### Work request
Print the data that follows exactly as it stands, from its first line through the line containing "0 ∧ o = b) := by", and stop there.
• • • • • • •
-- ==== Sys2Proof/Laws/Decode.lean ====
section
/-! SUPPORT. Laws/Decode.lean: the fields of a descriptor, which descriptors each row of the opcode table admits under a
well-formed layout (R310, R311), and what every admitted descriptor decodes to. -/

namespace Sys2Proof

/-! ### Descriptor fields (R301) -/

@[simp] theorem descW_descriptor (w s : Bool) (r : BitVec 2) (o : BitVec 12) : descW (descriptor w s r o) = w := by
  simp only [descW, descriptor, BitVec.getLsbD_append, BitVec.getLsbD_ofBool]
  simp

@[simp] theorem descS_descriptor (w s : Bool) (r : BitVec 2) (o : BitVec 12) : descS (descriptor w s r o) = s := by
  simp only [descS, descriptor, BitVec.getLsbD_append, BitVec.getLsbD_ofBool]
  simp

@[simp] theorem descRsv_descriptor (w s : Bool) (r : BitVec 2) (o : BitVec 12) : descRsv (descriptor w s r o) = r := by
  apply BitVec.eq_of_getLsbD_eq
  intro i hi
  simp only [descRsv, descriptor, BitVec.getLsbD_extractLsb', BitVec.getLsbD_append]
  interval_cases i <;> simp

@[simp] theorem descOff_descriptor (w s : Bool) (r : BitVec 2) (o : BitVec 12) : descOff (descriptor w s r o) = o := by
  apply BitVec.eq_of_getLsbD_eq
  intro i hi
  simp only [descOff, descriptor, BitVec.getLsbD_extractLsb', BitVec.getLsbD_append]
  simp [hi]

/-- A descriptor is its four fields. -/
theorem descriptor_fields (d : BitVec 16) : descriptor (descW d) (descS d) (descRsv d) (descOff d) = d := by
  apply BitVec.eq_of_getLsbD_eq
  intro i hi
  simp only [descriptor, descW, descS, descRsv, descOff, BitVec.getLsbD_append, BitVec.getLsbD_extractLsb',
    BitVec.getLsbD_ofBool]
  interval_cases i <;> simp

/-- Two descriptors are equal exactly when their fields are. -/
theorem descriptor_inj {w s w' s' : Bool} {r r' : BitVec 2} {o o' : BitVec 12} :
    descriptor w s r o = descriptor w' s' r' o' ↔ w = w' ∧ s = s' ∧ r = r' ∧ o = o' := by
  constructor
  · intro h
    exact ⟨by simpa using congrArg descW h, by simpa using congrArg descS h, by simpa using congrArg descRsv h,
      by simpa using congrArg descOff h⟩
  · rintro ⟨rfl, rfl, rfl, rfl⟩; rfl

/-! ### Rows (R310) -/

theorem admits_at (w' s' : Bool) (b : BitVec 12) (w s : Bool) (r : BitVec 2) (o : BitVec 12) :
    BusRow.admits (.at w' s' b) (descriptor w s r o) = decide (w = w' ∧ s = s' ∧ r = 0 ∧ o = b) := by
  simp only [BusRow.admits, beq_eq_decide, descriptor_inj]

/-- An offset is a register of the digest span of width 4 (s = false) or 8 (R118, R204). -/
abbrev Layout.Digest (L : Layout) (s : Bool) (o : BitVec 12) : Prop :=
  L.hash.toNat ≤ o.toNat ∧ o.toNat < L.hash.toNat + 64 ∧ o.toNat % (if s then 8 else 4) = 0

theorem admits_span (L : Layout) (s' w s : Bool) (r : BitVec 2) (o : BitVec 12) :
    BusRow.admits (.span s' L.hash) (descriptor w s r o) =
      decide (w = false ∧ s = s' ∧ r = 0 ∧ L.Digest s' o) := by
  simp only [BusRow.admits, descW_descriptor, descS_descriptor, descRsv_descriptor, descOff_descriptor, inSpan,
    Layout.Digest]
  rw [Bool.eq_iff_iff]
  simp only [Bool.and_eq_true, Bool.not_eq_true', beq_iff_eq, decide_eq_true_eq]
  tauto

/-- Which row comes first for a descriptor in the window (R310): the fields decide. -/
theorem busRows_findIdx (L : Layout) (w s : Bool) (r : BitVec 2) (o : BitVec 12) :
    (busRows L).findIdx (·.admits (descriptor w s r o)) =
      if r ≠ 0 then 14
      else if w = false ∧ s = false then
        if o = L.shaCr then 0 else if o = L.shaSr then 2 else if L.Digest false o then 5
        else if o = L.trngRev then 7 else if o = L.trngCr then 8 else if o = L.trngSr then 10
        else if o = L.trngTrim then 11 else if o = L.trngData then 13 else 14
      else if w = true ∧ s = false then
        if o = L.shaCr then 1 else if o = L.fifoIn then 3 else if o = L.trngCr then 9
        else if o = L.trngTrim then 12 else 14
      else if w = true then if o = L.fifoIn then 4 else 14
      else if L.Digest true o then 6 else 14 := by
  simp only [busRows, List.findIdx_cons, List.findIdx_nil, admits_at, admits_span]
  by_cases hr : r = 0
  · subst hr
    cases w <;> cases s <;> simp only [Bool.cond_eq_ite, decide_eq_true_eq, ne_eq, not_true_eq_false, if_false, true_and,
      and_true, Bool.true_eq_false, Bool.false_eq_true, false_and, and_false, if_true, and_self] <;>
      split_ifs <;> rfl
  · simp only [hr, ne_eq, not_false_eq_true, if_true, false_and, and_false, decide_false, cond_false]

/-! ### What the admitted descriptors decode to (R310) -/

/-- Under a well-formed layout every admitted offset is inside the window (R201). -/
theorem Layout.OffsetsWf.window {L : Layout} (h : L.OffsetsWf) :
    (∀ o ∈ L.slots, o.toNat < L.window) ∧ ∀ s o, L.Digest s o → o.toNat < L.window := by
  obtain ⟨-, -, -, -, -, h1, h2, -⟩ := h
  exact ⟨fun o ho => by have := h1 o ho; omega, fun s o ho => by have := ho.2.1; omega⟩

/-- No register of the layout lies in the digest span (R212). -/
theorem Layout.OffsetsWf.notDigest {L : Layout} (h : L.OffsetsWf) : ∀ o ∈ L.slots, ¬ L.Digest false o :=
  fun o ho hd => by have := h.2.2.2.2.1 o ho; have := hd.1; have := hd.2.1; omega

/-- Decoding by fields. -/
theorem decodeTx_descriptor {L : Layout} (h : L.OffsetsWf) (w s : Bool) (r : BitVec 2) (o : BitVec 12) (v : Word64) :
    decodeTx L (descriptor w s r o) v = busInstr L (
      if r ≠ 0 then 14
      else if w = false ∧ s = false then
        if o = L.shaCr then 0 else if o = L.shaSr then 2 else if L.Digest false o then 5
        else if o = L.trngRev then 7 else if o = L.trngCr then 8 else if o = L.trngSr then 10
        else if o = L.trngTrim then 11 else if o = L.trngData then 13 else 14
      else if w = true ∧ s = false then
        if o = L.shaCr then 1 else if o = L.fifoIn then 3 else if o = L.trngCr then 9
        else if o = L.trngTrim then 12 else 14
      else if w = true then if o = L.fifoIn then 4 else 14
      else if L.Digest true o then 6 else 14)
      (descriptor w s r o) v := by
  rw [decodeTx, busRows_findIdx]
  congr 1
  by_cases hw : o.toNat < L.window
  · simp [inWindow, hw]
  · obtain ⟨h1, h2⟩ := h.window
    have ne : ∀ x ∈ L.slots, o ≠ x := by rintro x hx rfl; exact hw (h1 _ hx)
    have nd : ∀ s, ¬ L.Digest s o := fun s hs => hw (h2 s o hs)
    simp only [Layout.slots, List.forall_mem_cons] at ne
    simp only [inWindow, descOff_descriptor, hw, decide_false, Bool.false_eq_true, if_false, ne, nd]
    simp [busRows]

theorem and_ffff (d : BitVec 16) : d &&& 0xFFFF = d := by
  apply BitVec.eq_of_getLsbD_eq
  intro i hi
  interval_cases i <;> simp

/-- A read descriptor under the masks of the two digest rows. -/
theorem descriptor_and (w s : Bool) (r : BitVec 2) (o : BitVec 12) (m : BitVec 12) :
    descriptor w s r o &&& descriptor true true 3 m = descriptor w s r (o &&& m) := by
  apply BitVec.eq_of_getLsbD_eq
  intro i hi
  simp only [descriptor, BitVec.getLsbD_append, BitVec.getLsbD_and, BitVec.getLsbD_ofBool]
  interval_cases i <;> simp

theorem span_masks : ∀ o : BitVec 12,
    (o &&& 0xFC3 = 0x040 ↔ Layout.reference.Digest false o) ∧
      (o &&& 0xFC7 = 0x040 ↔ Layout.reference.Digest true o) := by
  decide +kernel

/-- The row a descriptor selects at the reference layout is the one the table's masks and match words select (R310). -/
theorem busRows_reference (d : BitVec 16) :
    (busRows Layout.reference).findIdx (·.admits d) = tableRows.findIdx (fun r => d &&& r.1 == r.2) := by
  rw [← descriptor_fields d]
  generalize descW d = w, descS d = s, descRsv d = r, descOff d = o
  have e3 : ∀ b : BitVec 16, (descriptor w s r o &&& 0xFFFF == b) = decide (descriptor w s r o = b) := fun b => by
    rw [and_ffff, beq_eq_decide]
  have e1 : (descriptor w s r o &&& 0xFFC3 == 0x0040) =
      decide (w = false ∧ s = false ∧ r = 0 ∧ Layout.reference.Digest false o) := by
    rw [show (0xFFC3 : BitVec 16) = descriptor true true 3 0xFC3 from rfl, descriptor_and,
      show (0x0040 : BitVec 16) = descriptor false false 0 0x040 from rfl, beq_eq_decide]
    simp only [descriptor_inj, (span_masks o).1]
  have e2 : (descriptor w s r o &&& 0xFFC7 == 0x4040) =
      decide (w = false ∧ s = true ∧ r = 0 ∧ Layout.reference.Digest true o) := by
    rw [show (0xFFC7 : BitVec 16) = descriptor true true 3 0xFC7 from rfl, descriptor_and,
      show (0x4040 : BitVec 16) = descriptor false true 0 0x040 from rfl, beq_eq_decide]
    simp only [descriptor_inj, (span_masks o).2]
  have e4 : ∀ s', BusRow.admits (.span s' Layout.reference.hash) (descriptor w s r o) =
      decide (w = false ∧ s = s' ∧ r = 0 ∧ Layout.reference.Digest s' o) := fun s' => admits_span _ _ _ _ _ _
  have e5 : ∀ w' s' b, BusRow.admits (.at w' s' b) (descriptor w s r o) =
      decide (descriptor w s r o = descriptor w' s' 0 b) := fun w' s' b => by simp only [BusRow.admits, beq_eq_decide]
  simp only [busRows, tableRows, List.findIdx_cons, List.findIdx_nil, e1, e2, e3, e4, e5]
  rfl

theorem decodeTx_rd32ShaCr {L : Layout} (h : L.OffsetsWf) (v : Word64) :
    decodeTx L (descriptor false false 0 L.shaCr) v = .rd32ShaCr := by
  rw [decodeTx_descriptor h]
  simp [busInstr]

theorem decodeTx_wr32ShaCr {L : Layout} (h : L.OffsetsWf) (v : Word64) :
    decodeTx L (descriptor true false 0 L.shaCr) v = .wr32ShaCr (v.setWidth 32) := by
  rw [decodeTx_descriptor h]
  simp [busInstr]

theorem decodeTx_rd32ShaSr {L : Layout} (h : L.OffsetsWf) (v : Word64) :
    decodeTx L (descriptor false false 0 L.shaSr) v = .rd32ShaSr := by
  have d := h.1
  simp only [Layout.slots, List.nodup_cons, List.mem_cons, not_or] at d
  rw [decodeTx_descriptor h]
  simp [d, busInstr, eq_comm]

theorem decodeTx_wr32FifoIn {L : Layout} (h : L.OffsetsWf) (v : Word64) :
    decodeTx L (descriptor true false 0 L.fifoIn) v = .wr32FifoIn (v.setWidth 32) := by
  have d := h.1
  simp only [Layout.slots, List.nodup_cons, List.mem_cons, not_or] at d
  rw [decodeTx_descriptor h]
  simp [d, busInstr, eq_comm]

theorem decodeTx_rd32TrngRev {L : Layout} (h : L.OffsetsWf) (v : Word64) :
    decodeTx L (descriptor false false 0 L.trngRev) v = .rd32TrngRev := by
  have d := h.1
  have p := h.notDigest
  simp only [Layout.slots, List.nodup_cons, List.mem_cons, not_or] at d
  simp only [Layout.slots, List.forall_mem_cons] at p
  rw [decodeTx_descriptor h]
  simp [d, p, busInstr, eq_comm]

theorem decodeTx_rd32TrngCr {L : Layout} (h : L.OffsetsWf) (v : Word64) :
    decodeTx L (descriptor false false 0 L.trngCr) v = .rd32TrngCr := by
  have d := h.1
  have p := h.notDigest
  simp only [Layout.slots, List.nodup_cons, List.mem_cons, not_or] at d
  simp only [Layout.slots, List.forall_mem_cons] at p
  rw [decodeTx_descriptor h]
  simp [d, p, busInstr, eq_comm]

theorem decodeTx_wr32TrngCr {L : Layout} (h : L.OffsetsWf) (v : Word64) :
    decodeTx L (descriptor true false 0 L.trngCr) v = .wr32TrngCr (v.setWidth 32) := by
  have d := h.1
  simp only [Layout.slots, List.nodup_cons, List.mem_cons, not_or] at d
  rw [decodeTx_descriptor h]
  simp [d, busInstr, eq_comm]

theorem decodeTx_rd32TrngSr {L : Layout} (h : L.OffsetsWf) (v : Word64) :
    decodeTx L (descriptor false false 0 L.trngSr) v = .rd32TrngSr := by
  have d := h.1
  have p := h.notDigest
  simp only [Layout.slots, List.nodup_cons, List.mem_cons, not_or] at d
  simp only [Layout.slots, List.forall_mem_cons] at p
  rw [decodeTx_descriptor h]
  simp [d, p, busInstr, eq_comm]

theorem decodeTx_rd32TrngTrim {L : Layout} (h : L.OffsetsWf) (v : Word64) :
    decodeTx L (descriptor false false 0 L.trngTrim) v = .rd32TrngTrim := by
  have d := h.1
  have p := h.notDigest
  simp only [Layout.slots, List.nodup_cons, List.mem_cons, not_or] at d
  simp only [Layout.slots, List.forall_mem_cons] at p
  rw [decodeTx_descriptor h]
  simp [d, p, busInstr, eq_comm]

theorem decodeTx_wr32TrngTrim {L : Layout} (h : L.OffsetsWf) (v : Word64) :
    decodeTx L (descriptor true false 0 L.trngTrim) v = .wr32TrngTrim (v.setWidth 32) := by
  have d := h.1
  simp only [Layout.slots, List.nodup_cons, List.mem_cons, not_or] at d
  rw [decodeTx_descriptor h]
  simp [d, busInstr, eq_comm]

theorem decodeTx_rd32TrngData {L : Layout} (h : L.OffsetsWf) (v : Word64) :
    decodeTx L (descriptor false false 0 L.trngData) v = .rd32TrngData := by
  have d := h.1
  have p := h.notDigest
  simp only [Layout.slots, List.nodup_cons, List.mem_cons, not_or] at d
  simp only [Layout.slots, List.forall_mem_cons] at p
  rw [decodeTx_descriptor h]
  simp [d, p, busInstr, eq_comm]

theorem decodeTx_wr64FifoIn {L : Layout} (h : L.OffsetsWf) (v : Word64) :
    decodeTx L (descriptor true true 0 L.fifoIn) v = .wr64FifoIn v := by
  rw [decodeTx_descriptor h]
  simp [busInstr]

/-! ### The digest span (R310) -/

/-- An offset inside the span. -/
theorem Layout.OffsetsWf.span {L : Layout} (h : L.OffsetsWf) {k : Nat} (hk : k < 64) :
    (L.hash + BitVec.ofNat 12 k).toNat = L.hash.toNat + k := by
  obtain ⟨-, -, -, -, -, -, h1, h2⟩ := h
  rw [BitVec.toNat_add, BitVec.toNat_ofNat]
  omega

/-- The index a digest row reads off an offset of the span. -/
theorem span_index (base : BitVec 12) (k : Nat) : base + BitVec.ofNat 12 k - base = BitVec.ofNat 12 k := by
  rw [BitVec.add_comm, BitVec.add_sub_cancel]

theorem decodeTx_rd32Hash {L : Layout} (h : L.OffsetsWf) (j : Fin 16) (v : Word64) :
    decodeTx L (descriptor false false 0 (L.hash + BitVec.ofNat 12 (4 * j))) v = .rd32Hash j := by
  have hj := j.isLt
  have ho := h.span (by omega : 4 * (j : Nat) < 64)
  have hd : L.Digest false (L.hash + BitVec.ofNat 12 (4 * j)) := by
    have h8 := h.2.2.2.1
    refine ⟨by omega, by omega, ?_⟩
    simp only [Bool.false_eq_true, if_false]
    omega
  have ne : ∀ o ∈ L.slots, L.hash + BitVec.ofNat 12 (4 * j) ≠ o := by
    rintro o hs rfl; have := h.2.2.2.2.1 _ hs; omega
  rw [decodeTx_descriptor h]
  simp only [ne_eq, not_true_eq_false, if_false, and_self, if_true, ne L.shaCr (by simp [Layout.slots]),
    ne L.shaSr (by simp [Layout.slots])]
  rw [if_pos hd]
  simp only [busInstr, Instr.rd32Hash.injEq, descOff_descriptor, span_index]
  apply Fin.ext
  show ((BitVec.ofNat 12 (4 * (j : Nat))).extractLsb' 2 4).toNat = j
  rw [BitVec.extractLsb'_toNat, BitVec.toNat_ofNat, Nat.shiftRight_eq_div_pow]
  omega

theorem decodeTx_rd64Hash {L : Layout} (h : L.OffsetsWf) (e : Fin 8) (v : Word64) :
    decodeTx L (descriptor false true 0 (L.hash + BitVec.ofNat 12 (8 * e))) v = .rd64Hash e := by
  have hj := e.isLt
  have ho := h.span (by omega : 8 * (e : Nat) < 64)
  have hd : L.Digest true (L.hash + BitVec.ofNat 12 (8 * e)) := by
    have h8 := h.2.2.2.1
    refine ⟨by omega, by omega, ?_⟩
    simp only [if_true]
    omega
  rw [decodeTx_descriptor h]
  simp only [ne_eq, not_true_eq_false, if_false, Bool.true_eq_false, Bool.false_eq_true, and_false]
  rw [if_pos hd]
  simp only [busInstr, Instr.rd64Hash.injEq, descOff_descriptor, span_index]
  apply Fin.ext
  show ((BitVec.ofNat 12 (8 * (e : Nat))).extractLsb' 3 3).toNat = e
  rw [BitVec.extractLsb'_toNat, BitVec.toNat_ofNat, Nat.shiftRight_eq_div_pow]
  omega

/-! ### The reference parameters are admitted -/

theorem Layout.reference_offsetsWf : Layout.reference.OffsetsWf := by
  refine ⟨by decide, ?_, by decide, by decide, ?_, ?_, by decide, by decide⟩ <;>
    simp [Layout.wordOffsets, Layout.slots, Layout.reference]

theorem Config.reference_wf : Config.reference.Wf :=
  ⟨Layout.reference_offsetsWf, by decide, by decide, by decide⟩

end Sys2Proof
end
• • • • • • •
### Response
-- ==== Sys2Proof/Laws/Decode.lean ====
section
/-! SUPPORT. Laws/Decode.lean: the fields of a descriptor, which descriptors each row of the opcode table admits under a
well-formed layout (R310, R311), and what every admitted descriptor decodes to. -/

namespace Sys2Proof

/-! ### Descriptor fields (R301) -/

@[simp] theorem descW_descriptor (w s : Bool) (r : BitVec 2) (o : BitVec 12) : descW (descriptor w s r o) = w := by
  simp only [descW, descriptor, BitVec.getLsbD_append, BitVec.getLsbD_ofBool]
  simp

@[simp] theorem descS_descriptor (w s : Bool) (r : BitVec 2) (o : BitVec 12) : descS (descriptor w s r o) = s := by
  simp only [descS, descriptor, BitVec.getLsbD_append, BitVec.getLsbD_ofBool]
  simp

@[simp] theorem descRsv_descriptor (w s : Bool) (r : BitVec 2) (o : BitVec 12) : descRsv (descriptor w s r o) = r := by
  apply BitVec.eq_of_getLsbD_eq
  intro i hi
  simp only [descRsv, descriptor, BitVec.getLsbD_extractLsb', BitVec.getLsbD_append]
  interval_cases i <;> simp

@[simp] theorem descOff_descriptor (w s : Bool) (r : BitVec 2) (o : BitVec 12) : descOff (descriptor w s r o) = o := by
  apply BitVec.eq_of_getLsbD_eq
  intro i hi
  simp only [descOff, descriptor, BitVec.getLsbD_extractLsb', BitVec.getLsbD_append]
  simp [hi]

/-- A descriptor is its four fields. -/
theorem descriptor_fields (d : BitVec 16) : descriptor (descW d) (descS d) (descRsv d) (descOff d) = d := by
  apply BitVec.eq_of_getLsbD_eq
  intro i hi
  simp only [descriptor, descW, descS, descRsv, descOff, BitVec.getLsbD_append, BitVec.getLsbD_extractLsb',
    BitVec.getLsbD_ofBool]
  interval_cases i <;> simp

/-- Two descriptors are equal exactly when their fields are. -/
theorem descriptor_inj {w s w' s' : Bool} {r r' : BitVec 2} {o o' : BitVec 12} :
    descriptor w s r o = descriptor w' s' r' o' ↔ w = w' ∧ s = s' ∧ r = r' ∧ o = o' := by
  constructor
  · intro h
    exact ⟨by simpa using congrArg descW h, by simpa using congrArg descS h, by simpa using congrArg descRsv h,
      by simpa using congrArg descOff h⟩
  · rintro ⟨rfl, rfl, rfl, rfl⟩; rfl

/-! ### Rows (R310) -/

theorem admits_at (w' s' : Bool) (b : BitVec 12) (w s : Bool) (r : BitVec 2) (o : BitVec 12) :
    BusRow.admits (.at w' s' b) (descriptor w s r o) = decide (w = w' ∧ s = s' ∧ r = 0 ∧ o = b) := by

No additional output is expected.